A Escrava Odiada do Rei Alfa romance Capítulo 286

QUARTO PARA O ÚLTIMO EPISODIO; Parte 2

Nome: Decisões de uma vida.

E então ele fez tudo ainda mais intenso, agarrando as ancas dela e as inclinando, indo ainda mais fundo, tirando palavras sem som dela, até que ela pôde senti-lo por toda a parte.

“Minha amada senhorita…” Sua respiração estava ríspida, sua pele brilhava com suor, o olhar selvagem em seu rosto mexia com ela, fazendo o desejo dela ainda mais intenso.

E quando ele começou a se mexer, tirando e colocando de novo, com força e fundo, e com uma intenção feroz, aumentava ainda mais o clímax, que já era intenso.

“Callan,” ela sussurrou irregular. “Ai meu Deus…”

Ele ficou calado, mas o seu olhar era selvagem como se ele estivesse determinador a acabar com ela, a arma dela, a destruir ela, e nada iria fazê-lo parar.

Ele começou a enfiar com mais força, e ela começou a se arquear para ele, se mexendo junto a ele, as unhas dela cavavam os firmes músculos dos ombros dele.

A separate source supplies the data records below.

-- ==== Sys2Proof/Machine/Codec.lean ====
section
/-! DEFINITION. The time and format codec of 41_codec.md: BCD and binary fields, the hours byte, the seven-register
decode and encode, the calendar and its increment; and the well-formedness of a configuration (00_scope.md R11). -/

namespace Sys2Proof.Machine

open Sys2Proof

/-- `fromBCD(b)`, R151: total, a nibble above 9 is read arithmetically. -/
def fromBCD (b : Byte) : Nat := (b.toNat >>> 4) * 10 + (b.toNat &&& 0x0F)

/-- `toBCD(v)`, R151: the tens count is cut to four bits. -/
def toBCD (v : Nat) : Byte := BitVec.ofNat 8 (((v / 10 % 16) <<< 4) ||| (v % 10))

/-- `decField(b, dm)`, R152. -/
def decField (b : Byte) (dm : Bool) : Nat := if dm then b.toNat else fromBCD b

/-- `encField(v, dm)`, R152; `BitVec.ofNat 8` is `mod 256`. -/
def encField (v : Nat) (dm : Bool) : Byte := if dm then BitVec.ofNat 8 v else toBCD v

/-- `decodeHour(b, dm, h24)`, R154. -/
def decodeHour (b : Byte) (dm h24 : Bool) : Nat :=
  let raw := decField (b &&& 0x7F) dm
  if h24 then raw else raw % 12 + (if b.getLsbD 7 then 12 else 0)

/-- The 12-hour reading of an hour on the 24-hour scale, R155: 0 reads 12. -/
def twelveHour (h : Nat) : Nat := if h % 12 = 0 then 12 else h % 12

/-- `encodeHour(h, dm, h24)`, R155. -/
def encodeHour (h : Nat) (dm h24 : Bool) : Byte :=
  if h24 then encField h dm &&& 0x7F
  else (encField (twelveHour h) dm &&& 0x7F) ||| (if 12 ≤ h then 0x80 else 0x00)

/-- `decode(s)`, R156. -/
def Device.decodeTime (d : Device) : CalTime where
  sec := decField (d.reg regSeconds) d.dm
  min := decField (d.reg regMinutes) d.dm
  hour := decodeHour (d.reg regHours) d.dm d.h24
  dow := decField (d.reg regDayOfWeek) d.dm
  mday := decField (d.reg regDayOfMonth) d.dm
  mon := decField (d.reg regMonth) d.dm
  year := decField (d.reg regYear) d.dm

/-- `encode(s, c)`, R157: the seven TIME registers and no other. -/
def Device.encodeTime (d : Device) (c : CalTime) : Device :=
  (((((((d.setReg regSeconds (encField c.sec d.dm)).setReg regMinutes (encField c.min d.dm)).setReg
    regHours (encodeHour c.hour d.dm d.h24)).setReg regDayOfWeek (encField c.dow d.dm)).setReg
    regDayOfMonth (encField c.mday d.dm)).setReg regMonth (encField c.mon d.dm)).setReg
    regYear (encField c.year d.dm))

/-- `isLeap(y)` for an absolute year, R158. -/
def isLeap (y : Nat) : Bool := y % 4 == 0 && (y % 100 != 0 || y % 400 == 0)

/-- `daysInMonth(mon, y)`, R159; an invalid month has 31 days. -/
def daysInMonth (mon y : Nat) : Nat :=
  if mon = 4 ∨ mon = 6 ∨ mon = 9 ∨ mon = 11 then 30
  else if mon = 2 then (if isLeap y then 29 else 28)
  else 31

/-- `tick1(c)`, R160: one second, each line of the cascade tried only when the one before it carried. -/
def tick1 (baseYear : Nat) (c : CalTime) : CalTime :=
  if c.sec + 1 < 60 then { c with sec := c.sec + 1 }
  else if c.min + 1 < 60 then { c with sec := 0, min := c.min + 1 }
  else if c.hour + 1 < 24 then { c with sec := 0, min := 0, hour := c.hour + 1 }
  else
    let dow := if 7 ≤ c.dow then 1 else c.dow + 1
    if c.mday < daysInMonth c.mon (baseYear + c.year) then
      { c with sec := 0, min := 0, hour := 0, dow := dow, mday := c.mday + 1 }
    else if c.mon < 12 then
      { c with sec := 0, min := 0, hour := 0, dow := dow, mday := 1, mon := c.mon + 1 }
    else
      { sec := 0, min := 0, hour := 0, dow := dow, mday := 1, mon := 1,
        year := if 99 ≤ c.year then 0 else c.year + 1 }

/-- `addSeconds(c, n)`, R161: `tick1` applied `n` times. -/
def addSeconds (baseYear : Nat) (c : CalTime) : Nat → CalTime
  | 0 => c
  | n + 1 => addSeconds baseYear (tick1 baseYear c) n

/-- A valid calendar time, R150. -/
def validTime (baseYear : Nat) (c : CalTime) : Bool :=
  decide (c.sec ≤ 59) && decide (c.min ≤ 59) && decide (c.hour ≤ 23) &&
  decide (1 ≤ c.dow) && decide (c.dow ≤ 7) && decide (1 ≤ c.mon) && decide (c.mon ≤ 12) &&
  decide (1 ≤ c.mday) && decide (c.mday ≤ daysInMonth c.mon (baseYear + c.year)) && decide (c.year ≤ 99)

/-- A well-formed configuration, 00_scope.md R11. -/
def configWellFormed (c : Config) : Bool :=
  decide (0 < c.slewInterval) && decide (c.slewInterval < oneSec) && validTime c.baseYear c.initTime

end Sys2Proof.Machine
end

Saboreando o deslize liso de sua grossa masculinidade dentro do corpo dela.

Sons escapavam dela, barulhos animalescos de prazer a dominavam completamente com aquela dor dentro dela. Era uma dor bem apertada—oh, céus—ela sabia que quando soltasse ela iria explodir.

Ela estava balbuciando, ela podia se ouvir, palavras imponentes saiam de sua boca sob a dele corriam juntas em um grande fluxo.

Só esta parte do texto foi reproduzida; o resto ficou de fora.